Skunks usually issue a warning, stamping their front feet and turning their flared tail toward the aggressor. If that doesn’t work, they fire away.
If a skunk throws its scent under a house, it’s moving time. Fumigation can take days or weeks.
That’s why trapping them is so difficult. It’s not the trapping – skunks are easy to catch in a baited trap – it’s what happens next that’s touchy. The trapped skunk may become alarmed and agitated and throw its scent, or throw it when someone tries to remove it.
Don’t try this at home. It’s wise to call a professional animal-control trapper. They charge less than a fumigator.

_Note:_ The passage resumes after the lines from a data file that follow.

-- ==== Sys2Proof/Machine/Movers.lean ====
section
/-! DEFINITION. The data movers: checks of a command, its accesses to the three spaces, and COPY, PACK,
FILL, CMFLUSH and CMINV (05 R117, R118, R135–R140; 13 R362). -/
namespace Sys2Proof.Machine

/-! ### Fields of a command (05 R135) -/

structure MvCmd where
  mop : Nat
  ssp : Nat
  dsp : Nat
  sfmt : Fmt
  conv : Bool
  na : Bool
  tr : Bool
  rsv1 : Nat
  cvc : Nat
  dsrc : Nat
  ddst : Nat
  tslot : Nat
  rsv7 : Nat
  saddr : Nat
  daddr : Nat
  sscale : Nat
  dscale : Nat
  rowlen : Nat
  rows : Nat
  sstride : Nat
  dstride : Nat

def mvDecode (b : List Byte) : MvCmd where
  mop := fieldAt b 0 1 % 16
  ssp := bits (fieldAt b 0 1) 4 2
  dsp := bits (fieldAt b 0 1) 6 2
  sfmt := c2fmt (fieldAt b 1 1 % 4)
  conv := bit (fieldAt b 1 1) 2
  na := bit (fieldAt b 1 1) 3
  tr := bit (fieldAt b 1 1) 4
  rsv1 := bits (fieldAt b 1 1) 5 3
  cvc := fieldAt b 2 1
  dsrc := fieldAt b 3 1
  ddst := fieldAt b 4 1
  tslot := fieldAt b 5 2
  rsv7 := fieldAt b 7 1
  saddr := fieldAt b 8 8
  daddr := fieldAt b 16 8
  sscale := fieldAt b 24 8
  dscale := fieldAt b 32 8
  rowlen := fieldAt b 40 4
  rows := fieldAt b 44 4
  sstride := fieldAt b 48 8
  dstride := fieldAt b 56 8

/-- The conversion of the destination side: the command's, or the source format copied. -/
def MvCmd.dconv (c : MvCmd) : Option Cvc :=
  if c.conv then cvcDecode c.cvc else if c.cvc = 0 then some ⟨c.sfmt, false, false, true⟩ else none

/-- A breach of R135 to R137 (05 R139). -/
def MvCmd.illegal (c : MvCmd) (d : Cvc) : Bool :=
  let ks := c.mop != 3 && c.sfmt.scaled
  let kd := d.fmt.scaled
  c.ssp == 3 || c.dsp == 3 || c.rsv1 != 0 || c.rsv7 != 0 || decide (4096 ≤ c.tslot) || c.rowlen == 0
    || c.rows == 0 || (c.tr && (c.mop != 2 || c.sfmt.scaled))
    || ((ks || kd) && c.rowlen % 16 != 0) || (ks && c.sstride % 64 != 0)
    || (kd && c.mop != 2 && c.dstride % 64 != 0)
    || (c.mop == 3 && (c.conv || c.ssp != 0 || c.dsrc != 0 || c.ddst != 0 || c.tslot != 0
      || c.sscale != 0 || c.dscale != 0 || c.sstride != 0 || decide (2 ^ 32 ≤ c.saddr)))
    || (c.mop == 2 && (c.dsp != 2 || decide (64 < c.rows) || c.daddr % 64 != 0
      || (d.fmt.scaled && c.dscale % 64 != 0)))

/-! ### The three spaces -/

/-- The core and instance a mover works for, and its NA bit. -/
structure MvCx where
  g : Nat
  t : Inst
  na : Bool

/-- Cache ways serve the access (05 R117). -/
def MvCx.cached (c : MvCx) (s : State) : Bool :=
  !c.na && !(s.ownWays (coreCluster c.g) c.t.ctx true).isEmpty

def MvCx.unit (c : MvCx) : Nat := coreCluster c.g

/-- Read bytes of a space: 0 CVA, 1 CM, 2 OC (05 R135). -/
def mvRead (c : MvCx) (sp a n : Nat) : M (List Byte) := do
  if sp = 2 then ocRead c.g a n
  else if sp = 1 then cmRead c.t.ctx (coreDie c.g) a n
  else
    let parts ← (pageList a n).mapM fun p => do
      match ← translate c.unit c.t.ctx p.1 false with
      | .hbm set off =>
        if c.cached (← getS) then cacheRead c.unit c.t.ctx set off p.2
        else hbmRead (some c.t.ctx) set off p.2
      | .comp addr =>
        let s ← getS
        match s.routeLink (coreDie c.g) addr with
        | none => throw .linkDown
        | some l =>
          domainCheck (some c.t.ctx) (2 * l) 14
          return readBytes 0 s.mem.comp addr p.2
    return parts.flatten

def mvWrite (c : MvCx) (sp a : Nat) (bs : List Byte) : M Unit := do
  if sp = 2 then ocWrite c.g a bs
  else if sp = 1 then cmWrite c.t.ctx (coreDie c.g) a bs
  else
    (pageList a bs.length).forM fun p => do
      let part := (bs.drop (p.1 - a)).take p.2
      match ← translate c.unit c.t.ctx p.1 true with
      | .hbm set off =>
        if c.cached (← getS) then cacheWrite c.unit c.t.ctx set off part
        else hbmWrite (some c.t.ctx) set off part
      | .comp addr => compPut (coreDie c.g) (.mover c.g) addr part

/-- Byte of element `k` from its row's start (02 R35). -/
def elemOff (f : Fmt) (k : Nat) : Nat := k * f.bits / 8
/-- Scale bytes of row `r` from the side's scale address (05 R136). -/
def scaleRow (f : Fmt) (stride r : Nat) : Nat := if f = .kq4 then r * stride / 8 else r * stride / 16

/-- Source ranges of COPY and PACK. -/
def MvCmd.ranges (c : MvCmd) : List (Nat × Nat) :=
  if c.tr then (upTo c.rowlen).map fun k => (c.saddr + k * c.sstride, c.rows * (c.sfmt.bits / 8))
  else (upTo c.rows).flatMap fun r =>
    (c.saddr + r * c.sstride, c.sfmt.bytes c.rowlen) ::
      (if c.sfmt.scaled then [(c.sscale + scaleRow c.sfmt c.sstride r, c.rowlen / 16)] else [])

/-- Companion lines that ranges read, as far as they translate. -/
def State.compLines (s : State) (c : MvCx) (rs : List (Nat × Nat)) : List Nat :=
  (rs.flatMap fun r => (pageList r.1 r.2).flatMap fun p =>
    match (translate c.unit c.t.ctx p.1 false).go s with
    | (.ok (.comp a), _) => (lines64 a p.2).map fun l => l.1 / 64 * 64
    | _ => []).eraseDups

/-- Ask for the lines of companion memory that the command reads and does not have: each goes out as
RdCur on its link, or waits there for a tag (13 R357, R360, R362). -/
def State.askLines (s : State) (g : Nat) (ls : List Nat) : State :=
  ls.foldl (fun s a =>
    if s.puell.inHand.contains (g, a) then s else
    match s.routeLink (coreDie g) a with
    | none => s
    | some l =>
      let k := s.pl l
      if (k.reqs.any fun r => r.opc = rqCur ∧ r.addr = a ∧ r.owner = .mover g)
        || k.tagWait.any fun r => r.opc = rqCur ∧ r.addr = a ∧ r.owner = .mover g
      then s else s.plRequest l rqCur a (.mover g) [] []) s

/-! ### Streams -/

/-- What a stopped access leaves: one that waits, nothing; one that faults, its counters and records. -/
def Stop.left (e : Stop) (s s' : State) : State :=
  match e with
  | .wait => s
  | .touch _ _ => s
  | _ => { s' with mem := s.mem, puell := s.puell, out := s.out }

/-- The pieces a command has not made yet, one after the other: a piece that stops has no effect on any memory,
and what earlier pieces wrote stays (05 R138). -/
def runPieces : List (M Census) → MvWork → State → Option Stop × MvWork × State
  | [], w, s => (none, w, s)
  | m :: r, w, s =>
    match m.go s with
    | (.ok e, s') => runPieces r { w with made := w.made + 1, census := w.census.add e } s'
    | (.error e, s') => (some e, w, e.left s s')

/-- Pieces of a row of at most 1,024 elements: first element and number. -/
def rowPieces (n : Nat) : List (Nat × Nat) :=
  (upTo ((n + 1023) / 1024)).map fun i => (1024 * i, Nat.min 1024 (n - 1024 * i))

/-- What a stream needs beside its command: conversion, coarse scales, whether the source scale is bad,
STEP. -/
structure MvStream where
  cvc : Cvc
  cs : W32
  cd : W32
  step : Nat

/-- Source and destination have the same format and the same scales: codes are copied and no census is taken (02
R51). `fine` is the source block's scale, `given` the destination's. -/
def MvCmd.same (c : MvCmd) (p : MvStream) (fine given : Nat) : Bool :=
  c.sfmt == p.cvc.fmt
    && (!c.sfmt.scaled || (p.cvc.given && fine == given && p.cs == p.cd && coarseOk p.cs))

/-- Convert one block of source codes at row position `k0` of row `r`: codes, a derived fine scale, census. -/
def MvCmd.block (c : MvCmd) (p : MvStream) (r k0 : Nat) (given fine : Nat) (codes : List Nat) :
    List Nat × Option Nat × Census :=
  if c.same p fine given then (codes, none, {})
  else
    let us := (upTo codes.length).map fun i => draw (BitVec.ofNat 64 p.step) c.tslot (r * c.rowlen + k0 + i)
    convBlock p.cvc p.cd (c.sfmt.scaled && !(coarseOk p.cs)) given (codes.map fun e => srcElem c.sfmt e fine p.cs) us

Some suggest luring Mr. Stinky from under the house with bait, then sealing the crawl space. But skunks are nocturnal, so you might wait all night for one to come out. And what if you seal a remaining skunk inside?
The Tennessee Wildlife Resources Agency classifies skunks as nuisance animals along with coyotes, beavers, groundhogs and armadillos. They can be hunted and trapped year-round, without limit.
But nobody hunts skunks, and few fur trappers bother with them. At one time skunk pelts were fairly valuable, but nowadays bring only $1 or so. They’re not worth a fur trapper’s time and trouble.
Skunks have no natural predators, aside from an occasional desperate hoot owl, so automobiles are their only threat.
You’ll know they’re in the neighborhood when they hose down a neighborhood pooch that messes with them. Next thing you know, they’ve moved under your house.
When that happens it’s wise to tread carefully and call in a pro to deal with the little stinkers.